Nick Ross, left, disguising his rotten, malodorous gums before
unleashing them upon the unwitting opposition. W.G. Grace used his
questionably-attained cricket gains in order to bolster his beard


Professionalization in Britain did lead to a curb in some excesses in the almost heroically dirty game of horse-racing. As Vamplew points out, according to Alfred Watson, by the 1890s the press and Jockey Club had gotten racing to the point where "a few rogues are still to the fore, sometimes in prominent places, and not a few others have elastic consciences, together with excessively liberal ideas about what is permissible, but I do believe there is far less rascality on the turf than there used to be."

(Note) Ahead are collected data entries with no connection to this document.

-- ==== Sys2Proof/Tests/Slice0.lean ====
section
/-! SUPPORT. The model's own tests: ill-formed terms the checks refuse, words written out from 30_encoding.md, single steps from the vectors of 95_test_vectors.md, and for every obligation with hypotheses a state and operands that meet them. -/

namespace Sys2Proof.Machine.Tests

/-! ## Helpers -/

/-- The reset state with input ports of known values: a transport that answers FF, pins open. -/
def base : State :=
  { State.resetWith Config.reference with
    env := { now := 0, rst := false, expDone := true, expData := 0xFF, cfgPin := 7, script := [], draws := 0 } }

/-- `base` at a position. -/
def at_ (phase b : BitVec 4) (slot : BitVec 2) : State := { base with pc := ⟨phase, b, slot⟩ }

/-- `base` with the transport silent. -/
def silent : State := { base with env := { base.env with expDone := false } }

/-- `base` at (RESOLVE, 0, 1) with button 0 held and a word in KEY[1][0]. -/
def holding (w : SlotWord) : State :=
  { at_ 12 0 1 with bankA := { acc := 0xFE, prev := 0xFE, ts := 0 }, key := w :: base.key.tail }

/-- One field, or several, of the state a result answers. -/
def look {α : Type} (r : Result) (f : State → α) : Option α :=
  match r with
  | .next t => some (f t)
  | _ => none

def answers (r : Result) : Bool := (look r fun _ => ()).isSome

theorem next_of_answers {r : Result} (h : answers r = true) : ∃ t, r = .next t := by
  cases r with
  | next t => exact ⟨t, rfl⟩
  | fault _ => cases h
  | refused _ => cases h

/-! ## WellFormed: a term each check refuses -/

theorem test_wf_refuses_button_15 : (Instr.resolve 15 1).wf refBtnKeys = false := by decide
theorem test_wf_refuses_slot_0 : (Instr.resolve 0 0).wf refBtnKeys = false := by decide
theorem test_wf_refuses_press_16 : (Instr.evPress 16).wf refBtnKeys = false := by decide
theorem test_wf_refuses_direction_9 : (Instr.evSetDpad 9).wf refBtnKeys = false := by decide
theorem test_wf_refuses_diag_0 : (Instr.evDiag 0).wf refBtnKeys = false := by decide
theorem test_wf_refuses_diag_4 : (Instr.evDiag 4).wf refBtnKeys = false := by decide
theorem test_wf_refuses_the_other_rows_word : (Instr.illegalTurboK5 48).wf refBtnKeys = false := by decide
theorem test_wf_refuses_a_button_past_the_last : (Instr.btn 16).wf refBtnKeys = false ∧ (Instr.btnT 16).wf refBtnKeys = false := by
  decide
theorem test_wf_refuses_legal_keys :
    [Instr.illegalKey44 43, .illegalKey44 48, .illegalKey48 47, .illegalTurboK5 15, .illegalTurboK4 2 0].map (Instr.wf refBtnKeys) =
      [false, false, false, false, true] := by decide
theorem test_wf_accepts_the_bounds :
    [Instr.resolve 14 3, .btn 15, .evPress 15, .evSetDpad 8, .evDiag 1, .evDiag 3, .illegalTurboK5 47].all (Instr.wf refBtnKeys) = true := by
  decide

/-! ## Decode: words written out from R60 to R72 -/

/-- T = 0, key = 0_k (R64). -/
theorem test_decode_btn : decode refBtnKeys (.slot 0b0_00_0101) = .ok (.btn 5) ∧ decode refBtnKeys (.slot 0b0_00_1111) = .ok (.btn 15) := by decide
/-- T = 1, key = 0_k (R64). -/
theorem test_decode_btnT : decode refBtnKeys (.slot 0b1_00_0011) = .ok (.btnT 3) ∧ decode refBtnKeys (.slot 0b1_00_0000) = .ok (.btnT 0) := by decide
/-- Key 43 (R64). -/
theorem test_decode_noop : decode refBtnKeys (.slot 0b0_101011) = .ok .noop := by decide
/-- Keys 16 to 24 (R64). -/
theorem test_decode_dpad :
    [0b0_010000, 0b0_010001, 0b0_010010, 0b0_010011, 0b0_010100, 0b0_010101, 0b0_010110, 0b0_010111, 0b0_011000].map (decodeSlot refBtnKeys) =
      [.dpadC, .dpadU, .dpadUR, .dpadR, .dpadDR, .dpadD, .dpadDL, .dpadL, .dpadUL] := by decide
/-- Keys 25 to 33 (R64). -/
theorem test_decode_left_stick :
    [0b0_011001, 0b0_011010, 0b0_011011, 0b0_011100, 0b0_011101, 0b0_011110, 0b0_011111, 0b0_100000, 0b0_100001].map (decodeSlot refBtnKeys) =
      [.lsC, .lsU, .lsUR, .lsR, .lsDR, .lsD, .lsDL, .lsL, .lsUL] := by decide
/-- Keys 34 to 42 (R64). -/
theorem test_decode_right_stick :
    [0b0_100010, 0b0_100011, 0b0_100100, 0b0_100101, 0b0_100110, 0b0_100111, 0b0_101000, 0b0_101001, 0b0_101010].map (decodeSlot refBtnKeys) =
      [.rsC, .rsU, .rsUR, .rsR, .rsDR, .rsD, .rsDL, .rsL, .rsUL] := by decide
/-- The four illegal rows (R76): key 44 to 47, key 48 to 63, T = 1 with key[4] = 1, T = 1 with key[5] = 1. -/
theorem test_decode_illegal :
    [0b0_101100, 0b0_101111, 0b0_110000, 0b0_111111, 0b1_010001, 0b1_111111, 0b1_100000, 0b1_101011].map (decodeSlot refBtnKeys) =
      [.illegalKey44 44, .illegalKey44 47, .illegalKey48 48, .illegalKey48 63, .illegalTurboK4 0 1, .illegalTurboK4 1 15,
       .illegalTurboK5 32, .illegalTurboK5 43] := by decide
/-- R62 for other values: with 20 button keys DPAD.U is key 21, RS.UL 46, NOOP 47, 48 is illegal; with 4, KEY_W is 5 and T is bit 5. -/
theorem test_decode_other_key_counts :
    keyW 16 = 6 ∧ keyW 20 = 6 ∧ keyW 4 = 5 ∧ keyW 5 = 6 ∧
    ([19, 21, 46, 47, 48, 83].map fun w => decodeSlot 20 (BitVec.ofNat 7 w)) =
      [.btn 19, .dpadU, .rsUL, .noop, .illegalKey48 48, .btnT 19] ∧
    ([3, 5, 31, 35, 36].map fun w => decodeSlot 4 (BitVec.ofNat 7 w)) =
      [.btn 3, .dpadU, .noop, .btnT 3, .illegalTurboK5 4] := by decide
/-- The phases with b = 0 and s = 0 (R70). -/
theorem test_decode_phases :
    [0b0000_0000_00, 0b0001_0000_00, 0b0010_0000_00, 0b0011_0000_00, 0b0100_0000_00, 0b0101_0000_00, 0b1000_0000_00,
      0b1001_0000_00, 0b1010_0000_00, 0b1011_0000_00, 0b1101_0000_00, 0b1110_0000_00, 0b1111_0000_00].map decodePos =
      [.ok .pinmode, .ok .expinit, .ok .cfgdir, .ok .cfgexp, .ok .load, .ok .begin, .ok .relall, .ok .turbo, .ok .sampleA,
       .ok .sampleB, .ok .dpadout, .ok .commit, .ok .halt] := by decide
/-- RESOLVE's operands b and s (R70). -/
theorem test_decode_resolve : decode refBtnKeys (.pos 0b1100_1110_11) = .ok (.resolve 14 3) ∧ decode refBtnKeys (.pos 0b1100_0000_01) = .ok (.resolve 0 1) := by
  decide
/-- Codes 6 and 7, and a stray operand, are rejected by name (R70). -/
theorem test_decode_rejects_positions :
    [0b0110_0000_00, 0b0111_0000_00, 0b1000_0001_00, 0b1111_0000_01].map decodePos =
      [.reject .unusedPhase, .reject .unusedPhase, .reject .strayPosition, .reject .strayPosition] := by decide
/-- Operation in bits 7 to 5, argument below (R72). -/
theorem test_decode_events :
    [0b000_00000, 0b001_00000, 0b010_01111, 0b011_01000, 0b100_00000, 0b111_00010].map decodeEvent =
      [.ok .evBegin, .ok .evReleaseAll, .ok (.evPress 15), .ok (.evSetDpad 8), .ok .evCommit, .ok (.evDiag 2)] := by decide
theorem test_decode_rejects_events :
    [0b101_00000, 0b110_00000, 0b000_00001, 0b100_00001].map decodeEvent =
      [.reject .unusedEventOp, .reject .unusedEventOp, .reject .strayEventArg, .reject .strayEventArg] := by decide
/-- 60 legal words and 68 illegal ones (part 3 of the vectors, R66). -/
theorem test_legal_count : ((List.range 128).filter fun n => legal refBtnKeys (BitVec.ofNat 7 n)).length = 60 := by decide
/-- The host's numbering: a slot word, a position, an event word. -/
theorem test_table_words :
    decodeTableWord 8 0x2B = some .noop ∧ decodeTableWord 16 0x301 = some (.resolve 0 1) ∧
    decodeTableWord 8 0x80 = some .evCommit ∧ decodeTableWord 16 0x180 = none := by decide

/-! ## Slot words (vectors SW) -/

def xyAfter (w : SlotWord) (x y : Acc) : Option (Acc × Acc) :=
  look (exec (decodeSlot refBtnKeys w) { base with x := x, y := y }) fun t => (t.x, t.y)

/-- SW9 to SW17. -/
theorem test_dpad_words :
    ([0x10, 0x11, 0x12, 0x13, 0x14, 0x15, 0x16, 0x17, 0x18].map fun w => xyAfter w 0 0) =
      [some (0, 0), some (0, 1), some (1, 1), some (1, 0), some (1, -1), some (0, -1), some (-1, -1), some (-1, 0), some (-1, 1)] := by
  decide
/-- SW18, SW19. -/
theorem test_dpad_from : xyAfter 0x13 2 (-1) = some (3, -1) ∧ xyAfter 0x17 (-44) 0 = some (-45, 0) := by decide
/-- SW3, SW4. -/
theorem test_btn : look (exec (.btn 4) base) State.events = some [0x44] ∧
    look (exec (.btn 15) { base with turboPhase := true }) State.events = some [0x4F] := by decide
/-- SW6, SW7. -/
theorem test_btnT : look (exec (.btnT 0) base) State.events = some [] ∧
    look (exec (.btnT 15) { base with turboPhase := true }) State.events = some [0x4F] := by decide
/-- SW20, SW21: no event, no increment. -/
theorem test_stick_words :
    ((List.range 18).map fun n => look (exec (decodeSlot refBtnKeys (BitVec.ofNat 7 (0x19 + n))) base) fun t => (t.events, t.x, t.y)) =
      List.replicate 18 (some ([], 0, 0)) := by decide
/-- SW22 to SW25. -/
theorem test_illegal_words :
    ([0x2C, 0x3F, 0x50, 0x51, 0x58, 0x59, 0x6A, 0x6B, 0x7F].map fun w =>
        look (exec (decodeSlot refBtnKeys w) base) fun t => (t.fault, t.events, t.pc.word)) =
      List.replicate 9 (some (3, [0xE3], 0x3C0)) := by decide

/-! ## Boot -/

/-- P1: `pin_pullup` becomes 0b111. -/
theorem test_pinmode : look (exec .pinmode base) State.pinPullup = some 7 := by decide
/-- P1: `exp_op` shows 1. -/
theorem test_expinit : look (exec .expinit base) (fun t => (t.expOp.code, t.pc.word)) = some (1, 0x080) := by decide
/-- CS1 and CS5. -/
theorem test_cfgdir :
    look (exec .cfgdir { base with env := { base.env with cfgPin := 0b011 } }) State.cfgDir = some 0b001 ∧
    look (exec .cfgdir { base with env := { base.env with cfgPin := 0b110 } }) State.cfgDir = some 0b100 := by decide
/-- CS10, CS11: bit 7 of the byte, active low; no wait before the first reading. -/
theorem test_cfgexp_first :
    look (exec .cfgexp { base with env := { base.env with expData := 0x7F } }) (fun t => (t.cfgPrev, t.env.now, t.expOp.code)) =
      some (true, 0, 3) := by decide
/-- CS1, second reading: index 2 after a wait of 5000 ticks. -/
theorem test_cfgexp_second :
    look (exec .cfgexp { base with cfgDir := 0b001, cfgPrevV := true, cfgReads := 1 })
      (fun t => (t.cfgIndex, t.cfgReads, t.env.now, t.pc.word)) = some (2, 2, 5000, 0x100) := by decide
/-- The Wait comes before the READ (R84, R7): a silent transport sees the request 5000 ticks later, and the Wait is made once. -/
theorem test_cfgexp_silent :
    look (andThen (exec .cfgexp { silent with cfgPrevV := true }) fun t => { t with env := { t.env with now := t.env.now + 7 } })
      (fun t => (t.env.now, t.expOp.code, t.cfgWaited, (look (exec .cfgexp t) fun u => u.env.now))) =
      some (5007, 3, true, some 5007) := by decide
/-- LD1. -/
theorem test_load_0 :
    look (exec .load base) (fun t => (t.readKey 1 0, t.readKey 1 3, t.readKey 1 14, t.readKey 3 7)) =
      some (some 0x11, some 0x13, some 0x0A, some 0x2B) := by decide
/-- LD2 and LD4. -/
theorem test_load_1_15 :
    look (exec .load { base with cfgIndex := 1 }) (fun t => (t.readKey 1 9, t.readKey 2 9, t.readKey 3 9)) =
      some (some 0x01, some 0x02, some 0x43) ∧
    look (exec .load { base with cfgIndex := 15 }) (fun t => (t.readKey 1 0, t.readKey 2 1, t.fault)) =
      some (some 0x51, some 0x2C, 0) := by decide
/-- P1. -/
theorem test_begin :
    look (exec .begin { base with env := { base.env with now := 6000 } }) (fun t => (t.turboTs, t.events, t.pc.word)) =
      some (6000, [0x00], 0x200) := by decide
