-- ==== Sys2Proof/Machine/Peer.lean ====
section
/-! DEFINITION. Postings received and the peer table (Postings and the Peer Table, R28 to R36), and the expiry of the posting
period timer with what it brings to PEER, LSN and LEAK (R22, R23). -/
namespace Sys2Proof.Machine

/-- PEER's state changed. -/
def withPeer (f : Peer → Peer) (s : State) : State := { s with peer := f s.peer }

/-! ## The peer table (R29 to R31) -/

/-- An entry put in its place in the table, in order of station number, over any entry of the same station. -/
def putEntry (e : PeerEntry) : List PeerEntry → List PeerEntry
  | [] => [e]
  | x :: l =>
    if x.station < e.station then x :: putEntry e l
    else if x.station = e.station then e :: l
    else e :: x :: l

/-- A full posting entered: the entry created or overwritten at age 0, heard now (R29). -/
def enterPosting (station : Nat) (p : Posting) (s : State) : State :=
  deriveContamination (withPeer (fun x => { x with table := putEntry ⟨station, p, 0, s.clock.ms⟩ x.table }) s)

/-- An entry refreshed by a repeat posting (R30). -/
def refreshEntry (station ms : Nat) (e : PeerEntry) : PeerEntry :=
  if e.station = station then { e with age := 0, heard := ms } else e

/-- A repeat posting taken: it refreshes the entry, if there is one (R30). -/
def repeatPosting (station : Nat) (s : State) : State :=
  withPeer (fun x => { x with table := x.table.map (refreshEntry station s.clock.ms) }) s

/-- The table aged: every age rises by one, and an entry at 8 is removed (R31). -/
def ageTable (l : List PeerEntry) : List PeerEntry :=
  (l.map (fun e => { e with age := e.age + 1 })).filter (fun e => decide (e.age < 8))

/-- PEER's ageing at an own posting-period expiry, with the contamination it may end (R31, R64). -/
def agePeers (s : State) : State := deriveContamination (withPeer (fun x => { x with table := ageTable x.table }) s)

/-! ## Duplicate station numbers (R35, R36) -/

/-- A posting bearing the own number, not the own transmitter's: the condition, with a clearance count of 8 (R35). -/
def duplicateHeard (s : State) : State :=
  writePosting (fun p => { p with dupStation := true }) (withPeer (fun x => { x with dupCount := 8 }) s)

/-- The clearance count at an own posting-period expiry (R36). -/
def clearDuplicate (s : State) : State :=
  if s.peer.posting.dupStation then
    let s := withPeer (fun x => { x with dupCount := x.dupCount - 1 }) s
    if s.peer.dupCount = 0 then writePosting (fun p => { p with dupStation := false }) s else s
  else s

/-! ## Postings taken (R28) -/

/-- A full posting as PEER treats it by its source (R28). -/
def takeFullPosting (own : Bool) (source : Nat) (payload : List Byte) (s : State) : State :=
  if source = 0 ∨ 16 < source then s
  else if source = s.cfg.number then if own then s else duplicateHeard s
  else match postingOf payload with
    | some p => enterPosting source p s
    | none => s

/-- A repeat posting as PEER treats it by its source (R28). -/
def takeRepeatPosting (own : Bool) (station : Nat) (s : State) : State :=
  if station = 0 ∨ 16 < station then s
  else if station = s.cfg.number then if own then s else duplicateHeard s
  else repeatPosting station s

/-! ## The posting period (R22, R23) -/

/-- The timer reloads with the configured Tp, and the periodic-due flag is set (R22, R23). -/
def periodDue (s : State) : State :=
  withPeer (fun x => { x with due := true, period := s.cfg.station.period, periodLeft := s.cfg.station.period }) s

/-- The expiry at PEER's ageing, LSN and LEAK, in the order the two operands name (R31, R66, R119). -/
def expiryReaders (ageBeforeLsn ageBeforeLeak : Bool) (s : State) : State :=
  match ageBeforeLsn, ageBeforeLeak with
  | true, true => leakExpiry (lsnExpiry (agePeers s))
  | true, false => lsnExpiry (agePeers (leakExpiry s))
  | false, true => leakExpiry (agePeers (lsnExpiry s))
  | false, false => agePeers (leakExpiry (lsnExpiry s))

/-- The whole expiry. -/
def periodExpiry (ageBeforeLsn ageBeforeLeak : Bool) (s : State) : State :=
  expiryReaders ageBeforeLsn ageBeforeLeak (clearDuplicate (periodDue s))

/-- POSTING_PERIOD_EXPIRY (R22). -/
def execPostingPeriodExpiry (ageBeforeLsn ageBeforeLeak : Bool) (s : State) : Host.Outcome State Fault Refusal :=
  whenReleased (periodExpiry ageBeforeLsn ageBeforeLeak) s

end Sys2Proof.Machine
end

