/-- A record read answered from the current pages as they stand (R165, R170 to R172): RDSEQ with the record of its sequence,
NOT_HELD or DAMAGED by the slot's condition, RDNEW with the valid record of the highest sequence, and FIND with that of the
valid records bearing its serial. -/
def servedBy (st : Store) (read : StoreRead) (answer : Reply) : Prop :=
  answer.reason = none ∧ answer.qualifier = 0
  ∧ match read with
    | .seq q => answer.order = codeRdseq
      ∧ (q = 0 ∨ 2 ^ 32 - 1 ≤ q → answer.outcome = .notHeld ∧ answer.data = [])
      ∧ (q ≠ 0 → q < 2 ^ 32 - 1 →
        (∀ rec, slotNow st ((q - 1) % 84) = .valid q rec → answer.outcome = .data ∧ answer.data = rec)
        ∧ (∀ q' rec, slotNow st ((q - 1) % 84) = .valid q' rec → q' ≠ q → answer.outcome = .notHeld ∧ answer.data = [])
        ∧ (slotNow st ((q - 1) % 84) = .empty → answer.outcome = .notHeld ∧ answer.data = [])
        ∧ (slotNow st ((q - 1) % 84) = .damaged → answer.outcome = .damaged ∧ answer.data = []))
    | .newest => answer.order = codeRdnew
      ∧ (validRecords st = [] → answer.outcome = .notHeld ∧ answer.data = [])
      ∧ (validRecords st ≠ [] → answer.outcome = .data
        ∧ ∃ q, (q, answer.data) ∈ validRecords st ∧ ∀ x ∈ validRecords st, x.1 ≤ q)
    | .serial chars => answer.order = codeFind
      ∧ ((∀ x ∈ validRecords st, recordSerial x.2 ≠ chars) → answer.outcome = .notHeld ∧ answer.data = [])
      ∧ ((∃ x ∈ validRecords st, recordSerial x.2 = chars) → answer.outcome = .data
        ∧ ∃ q, (q, answer.data) ∈ validRecords st ∧ recordSerial answer.data = chars
          ∧ ∀ x ∈ validRecords st, recordSerial x.2 = chars → x.1 ≤ q)

/-- A quantity of up to 65 535 in two bytes, most significant first (R184). -/
def twoBytes (n : Nat) : List Byte := [BitVec.ofNat 8 (n / 256), BitVec.ofNat 8 n]

/-- The peer table as a reader of an expiry that takes the ageing first, or last, finds it (R66, R119). -/
def tableSeen (ageFirst : Bool) (s : State) : State :=
  if ageFirst then { s with peer := { s.peer with table := ageTable s.peer.table } } else s

end Sys2Proof.Machine
end

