-- ==== Sys2Proof/Certificates/Slice0/Obligations.lean ====
section
/-! DEFINITION. The statements for the provers, chapter by chapter. Each says which rule of the manual it formalises, or that
it rests on a choice of the model's and which. Two choices stand behind many of them: a transmitter in IDLE makes its choice
at the end of the whole event, which is `leaveIdle` (assumption 12), and an order or posting command is its frame routed and
taken at once (assumption 2). -/

open Sys2Proof Sys2Proof.Machine

/-! ## The queue of commands -/

/-- A step takes the command at the front of the queue and runs it with the queue's rest. -/
def Obligations.StepRunsFront : Prop :=
  ∀ (c : Instr) (rest : List Instr) (s : State), s.pending = c :: rest → step s = exec c { s with pending := rest }

/-- On an empty queue a quarter of a millisecond passes: the model's own choice (assumption 5). A station held in reset has
no timer running. Every quarter brings a phase boundary once the rota runs (R102). At a whole millisecond the timers run
down and the queue takes, each exactly when it is due, the expiry of the posting period (R22), the ramp step (R45), each
circuit's phase timer in its state (R114), the RESTART wait (R188), the index timeout 1.5 s after the last index pulse
(R41), the oil append at every whole second of the cycle timer in a run-in (R57), the deferral limit (R68, R73) and the
air-wait limit of the first circuit to pass its own, circuit 1 where both do (R120); the deferral time, the air-wait time in
WAIT and INTENT and the fill time in FILL (R122) count on. -/
def Obligations.StepTicksWhenIdle : Prop :=
  ∀ s : State, s.pending = [] →
    (s.boot = .held → step s = .next s)
    ∧ (s.boot ≠ .held → s.clock.quarter < 3 →
        step s = .next { s with
          clock := { s.clock with quarter := s.clock.quarter + 1 }
          pending := if s.sca.rota then [.phaseBoundary] else []
          draws := s.draws + 1 })
    ∧ (s.boot ≠ .held → 3 ≤ s.clock.quarter → ∃ t, step s = .next t
        ∧ t.clock = ⟨0, min (s.clock.ms + 1) (2 ^ 32 - 1)⟩
        ∧ t.peer.periodLeft = s.peer.periodLeft - 1
        ∧ t.run.rampLeft = s.run.rampLeft - 1
        ∧ t.cyc.timerMs = (if inCycle s.cyc.station then s.cyc.timerMs + 1 else s.cyc.timerMs)
        ∧ t.run.sinceIndex = min (s.run.sinceIndex + 1) 1500
        ∧ ((∃ a b, Instr.postingPeriodExpiry a b ∈ t.pending) ↔ s.peer.periodLeft = 1)
        ∧ (Instr.rampStep ∈ t.pending ↔ s.run.rampLeft = 1)
        ∧ (Instr.phaseBoundary ∈ t.pending ↔ s.sca.rota = true)
        ∧ (Instr.indexTimeout ∈ t.pending ↔ s.run.sinceIndex = 1499 ∧ s.run.lastIndex.isSome = true)
        ∧ (Instr.oilHistoryAppend ∈ t.pending ↔
            inCycle s.cyc.station = true ∧ inRunIn s.run.state = true ∧ (s.cyc.timerMs + 1) % 1000 = 0)
        ∧ (Instr.deferralLimit ∈ t.pending ↔
            s.lsn.state = .deferring ∧ s.cfg.station.deferralMax * 100 ≤ s.lsn.deferralMs + 1)
        ∧ t.lsn = (if s.lsn.state = .deferring ∧ s.lsn.deferralMs + 1 < s.cfg.station.deferralMax * 100 then
            { s.lsn with deferralMs := s.lsn.deferralMs + 1 } else s.lsn)
        ∧ (∀ c due, due = (fun d => seeksAir (circuitOf s d).state = true ∧ s.leak.airWaitMark = false
              ∧ (paramsOf s d).airWaitLimit * 1000 < (circuitOf s d).airWaitMs + 1) →
            (Instr.airWaitLimit c ∈ t.pending ↔ due c ∧ (c = .two → ¬ due .one)))
        ∧ (∀ c, (circuitOf t c).timer = (circuitOf s c).timer - 1
          ∧ (Instr.fillTimerExpiry c ∈ t.pending ↔ (circuitOf s c).timer = 1 ∧ (circuitOf s c).state = .fill)
          ∧ (Instr.stabiliseTimerExpiry c ∈ t.pending ↔ (circuitOf s c).timer = 1 ∧ (circuitOf s c).state = .stabilise)
          ∧ (Instr.measureTimerExpiry c ∈ t.pending ↔ (circuitOf s c).timer = 1 ∧ (circuitOf s c).state = .measure)
          ∧ (Instr.ventTimerExpiry c ∈ t.pending ↔ (circuitOf s c).timer = 1 ∧ (circuitOf s c).state = .vent)
          ∧ (circuitOf t c).airWaitMs
            = (if seeksAir (circuitOf s c).state then (circuitOf s c).airWaitMs + 1 else (circuitOf s c).airWaitMs)
          ∧ (circuitOf t c).fillTime
            = (if (circuitOf s c).state = .fill then min ((circuitOf s c).fillTime + 1) 65535 else (circuitOf s c).fillTime))
        ∧ (Instr.restartTimeout ∈ t.pending ↔ s.lif.restartLeft = some 1))

/-- No command stops the block, and none touches the queue of the commands behind it. -/
def Obligations.EveryCommandCompletes : Prop :=
  ∀ (c : Instr) (s : State), ∃ t, exec c s = .next t ∧ t.pending = s.pending

/-! ## Resets and STARTING (R192 to R196) -/

/-- A station held in reset takes nothing but the end of its reset: any other command leaves all of its state as it is, but
for the input levels that the command shows. This is the model's choice, read from R196 (assumption 11): the rule says what
holds a station in reset, and not what becomes of a command that meets one held. -/
def Obligations.HeldStationTakesNothing : Prop :=
  ∀ (c : Instr) (s : State), s.boot = .held → (∀ straps low, c ≠ .resetRelease straps low) →
    ∃ t, exec c s = .next t ∧ { t with pins := s.pins } = s

/-- A RESET of a running station sets every block to its reset values and holds the station in reset; the flash is as it
was, but for the page that a swap in flight was writing: that page does not count as CURRENT, no bit that a program step
cleared is set again, and of the step that was cut off a part is done (R155, R166, R196; which part is assumption 8). The
registers for which the manual states no reset value take the model's (assumption 30), and the count of free values is the
model's own (assumption 6). -/
def Obligations.ResetClearsEveryBlock : Prop :=
  ∀ (k : HardReset) (s : State), s.boot ≠ .held → ∃ flash draws,
    exec (.reset k) s = .next { s with
      cyc := cycReset
      peer := peerReset (hardCause k)
      run := runReset
      lsn := lsnReset
      vib := vibReset
      sca := scaReset idleTable false
      leak := leakReset
      dev := devClear
      store := storeReset flash
      lif := lifReset
      cfg := cfgDefault s.cfg.number
      boot := .held
      supplyWarning := false
      clock := ⟨0, 0⟩
      draws := draws }
    ∧ (s.store.swap = none → flash = s.store.flash ∧ draws = s.draws)
    ∧ (∀ w, s.store.swap = some w → w.pos ≤ 6 → flashLaw s →
        stepCutOff w (pairOf s.store w.pair).current s.store.flash flash)

/-- RESET_RELEASE reads the straps and enters STARTING (R192, R195): the station number is the value plus 1, and the
classifier, the posting timer and the first posting are started, with the warning raised if the supply is low (R197).
IMAGE_READ_DONE puts the image in force if it passes R193's tests and a FAILED load's values if not, starts the rota on the
table so given, derives the contamination condition afresh, which marks the open revolution at a change to true (R64, R85),
and leads on to the store scan (R108, R193, R195). -/
def Obligations.ReleaseStartsTheStation : Prop :=
  (∀ (straps : BitVec 4) (low : Bool) (s : State), s.boot = .held → ∃ peer,
    exec (.resetRelease straps low) s = .next (leaveIdle { s with
      pins := { s.pins with straps := straps, supplyLow := low }
      cfg := { s.cfg with number := straps.toNat + 1 }
      lif := { s.lif with classifier := .waitIdle false }
      peer := peer
      supplyWarning := s.supplyWarning || low
      boot := .readImage })
    ∧ peer = { s.peer with
        latch := true
        period := s.cfg.station.period
        periodLeft := s.cfg.station.period
        posting := { s.peer.posting with supplyWarning := s.peer.posting.supplyWarning || low } })
  ∧ ∀ (image : List Byte) (s : State), s.boot = .readImage → ∃ t,
    exec (.imageReadDone image) s = .next (leaveIdle t)
    ∧ t = { s with
        cfg := if imagePasses image then loadImage s.cfg.number image else cfgDefault s.cfg.number
        sca := { s.sca with
          active := (if imagePasses image then loadImage s.cfg.number image else cfgDefault s.cfg.number).station.table
          pointer := 0
          rota := true }
        vib := t.vib
        lsn := t.lsn
        boot := .scan }
    ∧ contaminationDerived s t

/-- Every field of a loaded image is in its range: the station section's, and those of every programme that is defined (R40,
R112, R143, R194). -/
def Obligations.LoadedImageIsInRange : Prop :=
  ∀ (number : Nat) (image : List Byte),
    stationInRange (loadImage number image).station
    ∧ (loadImage number image).programmes.length = 8
    ∧ ∀ p ∈ (loadImage number image).programmes, p.definedFlag = true →
        programmeInRange (loadImage number image).station.speedLimit p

THE ROAR OF THE CROWD, THE SMASH OF THE CROWD

Another factor in the rise of sports spectatorship was the simultaneous rise of the unruly mob, frustrated by a team's inadequate play or incompetent officiating. If Casey at the Bat truly represented the times, there is a decent chance that the crowd would have taken to the streets of Mudville, throwing up the barricades, looting the tanneries, starting fights by threateningly circling their fists around their faces, and senselessly punching horses. In Britain at the time, sporting events turned to riots fairly quickly, occasionally escalating out of control. Vamplew describes a tied match between Celtic and Rangers in 1909 that did not go into extra time:

Rioters tore out the goalposts, ripped up the nets, and smashed down fencing. Bonfires were made out of the broken barricading, and the uprooted goalposts were used as battering rams against the turnstiles and payboxes, which were also then set on fire. The arrival of the fire brigade signalled further trouble and the firemen were attacked and their hoses slashed.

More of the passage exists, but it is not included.